[Collected data entries]
· · · · · · ·
/-- Settles O8: R60's two groups by the nibbles, and the nibbles by division. -/
theorem dataWordsAreExactly : Obligations.DataWordsAreExactly := by
  refine forall_word_of_nibbles fun a b c d => ?_
  have ha := a.isLt
  have hb := b.isLt
  have hc := c.isLt
  have hd := d.isLt
  rw [decode_data_iff, toNat_wordOfNibbles]
  by_cases h0 : a = 0
  · subst h0
    rw [isDataWord_zero]
    simp only [BitVec.toNat_eq, ne_eq, BitVec.ofNat_eq_ofNat, BitVec.toNat_ofNat]
    omega
  · by_cases h4 : a = 4
    · subst h4
      rw [isDataWord_four]
      simp only [BitVec.toNat_eq, ne_eq, BitVec.ofNat_eq_ofNat, BitVec.toNat_ofNat]
      omega
    · rw [isDataWord_other b c d h0 h4]
      simp only [BitVec.toNat_eq, BitVec.ofNat_eq_ofNat, BitVec.toNat_ofNat] at h0 h4
      simp only [Bool.false_eq_true, false_iff]
      omega

/-! ### The decoder block (R57) -/

theorem table_mnemonic_index : ∀ k (h : k < opcodeTable.length), (opcodeTable[k]).mnemonic.index = k := by decide

/-- The priority encoder's output is the index of the decoded mnemonic. -/
theorem findIdx_isMatch (w : Word) :
    opcodeTable.findIdx (fun e => e.isMatch w) = (decodedInstr w).mnemonic.index := by
  have hfirst := firstMatch_wordOfNibbles (w.extractLsb' 12 4) (w.extractLsb' 8 4) (w.extractLsb' 4 4)
    (w.extractLsb' 0 4)
  rw [wordOfNibbles_of] at hfirst
  obtain ⟨e, he, hm⟩ := Option.map_eq_some_iff.1 hfirst
  obtain ⟨hmatch, k, hk, rfl, hbefore⟩ := List.find?_eq_some_iff_getElem.1 he
  have hidx : opcodeTable.findIdx (fun e => e.isMatch w) = k :=
    (List.findIdx_eq hk).2 ⟨hmatch, fun j hj => by simpa using hbefore j hj⟩
  rw [hidx, decodedInstr, ← hm, table_mnemonic_index k hk]

theorem Mnemonic.index_lt (m : Mnemonic) : m.index < 25 := by cases m <;> decide

theorem decoderPorts_op_toNat (w : Word) : (decoderPorts w).op.toNat = (decodedInstr w).mnemonic.index := by
  have hlt := (decodedInstr w).mnemonic.index_lt
  show (BitVec.ofNat 5 (opcodeTable.findIdx (fun e => e.isMatch w))).toNat = _
  rw [findIdx_isMatch, BitVec.toNat_ofNat]
  omega

/-- The mnemonics in table order have their own indices. -/
theorem table_mnemonic (m : Mnemonic) : (tableEntry m).mnemonic = m := by cases m <;> rfl

theorem Mnemonic.index_inj {m n : Mnemonic} (h : m.index = n.index) : m = n := by
  rw [← table_mnemonic m, ← table_mnemonic n, tableEntry, tableEntry, h]

/-- A value of `op` names one mnemonic. -/
theorem decoderPorts_op_eq_iff (w : Word) (m : Mnemonic) :
    (decoderPorts w).op = BitVec.ofNat 5 m.index ↔ (decodedInstr w).mnemonic = m := by
  have hlt := m.index_lt
  rw [BitVec.toNat_eq, decoderPorts_op_toNat, BitVec.toNat_ofNat, Nat.mod_eq_of_lt (by omega)]
  exact ⟨Mnemonic.index_inj, fun h => h ▸ rfl⟩

/-- The tree on the top nibble splits as the table's first match does. -/
theorem decodeTree_wordOfNibbles (a b c d : BitVec 4) :
    decodeTree (wordOfNibbles a b c d) = (instrOfNibbles a b c d).mnemonic := by
  simp only [decodeTree, instrOfNibbles, wordOfNibbles_nib3, wordOfNibbles_nib2, wordOfNibbles_nib1,
    wordOfNibbles_nib0, wordOfNibbles_byte]
  rcases nibble_cases a with h | h | h | h | h | h | h | h | h | h | h | h | h | h | h | h <;> subst h
  all_goals
    simp [word_eq_halt_iff, word_eq_nop_iff, byte_eq_one_iff, byte_eq_two_iff, byte_eq_three_iff,
      apply_ite Instr.mnemonic]
    rfl

theorem decodeTree_eq (w : Word) : decodeTree w = (decodedInstr w).mnemonic := by
  have h := decodeTree_wordOfNibbles (w.extractLsb' 12 4) (w.extractLsb' 8 4) (w.extractLsb' 4 4) (w.extractLsb' 0 4)
  rwa [wordOfNibbles_of] at h

/-- Settles O5: `op` is the decoded mnemonic's index, whose values 13 and 24 select `rY` and `illegal`; the other taps
are the block's own. -/
theorem decoderBlockAgreesWithDecoder : Obligations.DecoderBlockAgreesWithDecoder := by
  intro w i h
  rw [decode_eq, Decoded.instr.injEq] at h
  subst h
  have hneg := decoderPorts_op_eq_iff w .neg
  have hdata := decoderPorts_op_eq_iff w .data
  refine ⟨decoderPorts_op_toNat w, rfl, ?_, rfl, rfl, rfl, ?_, decodeTree_eq w⟩
  · exact ite_congr (propext hneg) (fun _ => rfl) (fun _ => rfl)
  · rw [← hdata]
    exact decide_eq_true_iff

/-- Settles O1: the table decoder evaluated at each row's word. -/
theorem sampleWordsDecode : Obligations.SampleWordsDecode := by
  unfold Obligations.SampleWordsDecode
  decide

/-- Settles O4: the table is finite, and its bits are compared entry by entry. -/
theorem tableMeetsWidthInvariant : Obligations.TableMeetsWidthInvariant := by
  unfold Obligations.TableMeetsWidthInvariant
  decide

end Sys2Proof

/-! ## Proofs: what an instruction and a step can do (spec/40_execution_cycle.md) -/

namespace Sys2Proof.Machine

/-! ### The shared operations, case by case -/

/-- The range check of the writeback fails: the integer does not fit, and its register is checked (R79). -/
def Overflows (s : State) (rd : RegNo) (v : Int) : Prop :=
  fits16 v = false ∧ (rd ≠ 0 ∨ s.params.checkOvfR0 = true)

theorem writebackFrom_overflow {s : State} {rd : RegNo} {v : Int} (h : Overflows s rd v) (t : State) :
    writebackFrom s rd v t = .next (s.raise .integerOverflow .none) := by
  rcases writebackFrom_cases s rd v t with ⟨-, -, hw⟩ | ⟨hfit | ⟨hrd, hc⟩, -⟩
  · exact hw
  · rw [h.1] at hfit; cases hfit
  · rcases h.2 with hne | hc'
    · exact absurd hrd hne
    · rw [hc] at hc'; cases hc'

theorem writebackFrom_written {s : State} {rd : RegNo} {v : Int} (h : ¬Overflows s rd v) (t : State) :
    writebackFrom s rd v t = .next (t.setReg rd (word v)).retire := by
  rcases writebackFrom_cases s rd v t with ⟨hfit, hrd, -⟩ | ⟨-, hw⟩
  · exact absurd ⟨hfit, hrd⟩ h
  · exact hw

theorem loadFrom_valid {s : State} {ea : Int} (h : validAddress s.codeSize ea = true) (rd : RegNo) :
    loadFrom s rd ea = .next (s.setReg rd (s.mem.read ea.toNat)).retire := by
  rcases loadFrom_cases s rd ea with ⟨-, hl⟩ | ⟨hv, -⟩
  · exact hl
  · rw [h] at hv; cases hv

theorem loadFrom_invalid {s : State} {ea : Int} (h : validAddress s.codeSize ea = false) (rd : RegNo) :
    loadFrom s rd ea = .next (s.raise .invalidMemoryTarget (.addr ea)) := by
  rcases loadFrom_cases s rd ea with ⟨hv, -⟩ | ⟨-, hl⟩
  · rw [h] at hv; cases hv
  · exact hl

theorem storeTo_valid {s : State} {ea : Int} (h : validAddress s.codeSize ea = true) (w : Word) :
    storeTo s ea w = .next ({ s with mem := s.mem.write ea.toNat w } : State).retire := by
  rcases storeTo_cases s ea w with ⟨-, hl⟩ | ⟨hv, -⟩
  · exact hl
  · rw [h] at hv; cases hv

theorem storeTo_invalid {s : State} {ea : Int} (h : validAddress s.codeSize ea = false) (w : Word) :
    storeTo s ea w = .next (s.raise .invalidMemoryTarget (.addr ea)) := by
  rcases storeTo_cases s ea w with ⟨hv, -⟩ | ⟨-, hl⟩
  · rw [h] at hv; cases hv
  · exact hl

theorem transferThen_valid {s : State} {p : Int} (h : validTarget s.codeSize p = true) (rest : State → Result) :
    transferThen s p rest = rest { s with pc := word p } := if_pos h

theorem transferThen_invalid {s : State} {p : Int} (h : validTarget s.codeSize p = false) (rest : State → Result) :
    transferThen s p rest = .next (s.raise .invalidJumpTarget (.target p)) :=
  if_neg (by rw [h]; exact Bool.false_ne_true)

theorem branchIf_taken (s : State) (p : Int) : branchIf s true p = transfer s p := rfl

theorem branchIf_untaken_invalid {s : State} {p : Int} (hc : s.params.checkUntakenTarget = true)
    (hv : validTarget s.codeSize p = false) :
    branchIf s false p = .next (s.raise .invalidJumpTarget (.target p)) := by
  simp [branchIf, badTarget, hc, hv]

theorem branchIf_untaken {s : State} {p : Int}
    (h : s.params.checkUntakenTarget = true → validTarget s.codeSize p = true) :
    branchIf s false p = .next s.retire := by
  cases hc : s.params.checkUntakenTarget with
  | true => simp [branchIf, complete, h hc]
  | false => simp [branchIf, complete, hc]

/-! ### The change an instruction makes, field by field -/

theorem Commits.run_kept {i : Instr} {s u : State} (h : Commits i s u) :
    u.codeSize = s.codeSize ∧ u.params = s.params ∧ u.faultRecord = s.faultRecord ∧ u.prompting = s.prompting ∧
      u.dbg = s.dbg := by
  cases h <;> simp [State.consoleSeen]

theorem Commits.status_cases {i : Instr} {s u : State} (h : Commits i s u) :
    u.status = s.status ∨ (i = .halt ∧ u.status = .halted) := by
  cases h <;> simp [State.consoleSeen]

theorem Commits.mem_cases {i : Instr} {s u : State} (h : Commits i s u) :
    u.mem = s.mem ∨ ∃ ea w, memWrites i s = some (ea, w) ∧ validAddress s.codeSize ea = true ∧
      u.mem = s.mem.write ea.toNat w := by
  cases h with
  | memory _ _ ea w _ hm hv => exact .inr ⟨ea, w, hm, hv, rfl⟩
  | _ => left; simp [State.consoleSeen]

theorem Commits.out_cases {i : Instr} {s u : State} (h : Commits i s u) :
    u.out = s.out ∨ ∃ rX, i = .write rX ∧ u.out = s.out ++ [s.x rX] := by
  cases h with
  | output rX => exact .inr ⟨rX, rfl, rfl⟩
  | _ => left; simp [State.consoleSeen]

theorem Commits.pc_cases {i : Instr} {s u : State} (h : Commits i s u) :
    u.pc = s.pc ∨ ∃ t, validTarget s.codeSize t = true ∧ u.pc = word t := by
  cases h with
  | pc _ _ t _ hv => exact .inr ⟨t, hv, rfl⟩
  | link _ _ u w hv => exact .inr ⟨_, hv, by simp⟩
  | _ => left; simp [State.consoleSeen]

theorem Commits.waiting_cases {i : Instr} {s u : State} (h : Commits i s u) :
    u.waiting = false ∨ (isRead i = false ∧ u.waiting = s.waiting) := by
  cases h with
  | input => left; simp [State.consoleSeen]
  | nothing _ _ hi | register _ _ _ _ hi | memory _ _ _ _ hi | pc _ _ _ hi => exact .inr ⟨hi, by simp⟩
  | link | output | halt => exact .inr ⟨rfl, by simp⟩

theorem Commits.reg_of_ne {i : Instr} {s u : State} (h : Commits i s u) {r : RegNo} (hr : regWrites i ≠ some r) :
    u.reg r = s.reg r := by
  have hset (p : State) (rd : RegNo) (w : Word) (hrd : regWrites i = some rd) (hp : p.reg r = s.reg r) :
      (p.setReg rd w).reg r = s.reg r := by
    rw [State.reg_setReg, if_neg (by rintro ⟨rfl, -⟩; exact hr hrd), hp]
  cases h with
  | register _ _ rd w _ hw => exact hset _ rd w hw rfl
  | link | input => exact hset _ _ _ rfl rfl
  | nothing | memory | pc | output | halt => rfl

/-! ### The execute phase -/

theorem exec_codeSize_params {i : Instr} {s t : State} (he : exec i s = .next t) :
    t.codeSize = s.codeSize ∧ t.params = s.params := by
  cases ends_of_exec he with
  | completes _ _ u h =>
    obtain ⟨hsize, hparams, -⟩ := h.run_kept
    exact ⟨hsize, hparams⟩
  | raises | waits | inputEnds | inputAborts => exact ⟨rfl, rfl⟩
· · · · · · ·
The lines above from the one with "u.waiting = false" through the one with "exact .inr ⟨rfl, by simp⟩" are to be duplicated exactly, ends included, with nothing added.

§ **OUTPUT**:
    u.waiting = false ∨ (isRead i = false ∧ u.waiting = s.waiting) := by
  cases h with
  | input => left; simp [State.consoleSeen]
  | nothing _ _ hi | register _ _ _ _ hi | memory _ _ _ _ hi | pc _ _ _ hi => exact .inr ⟨hi, by simp⟩
  | link | output | halt => exact .inr ⟨rfl, by simp⟩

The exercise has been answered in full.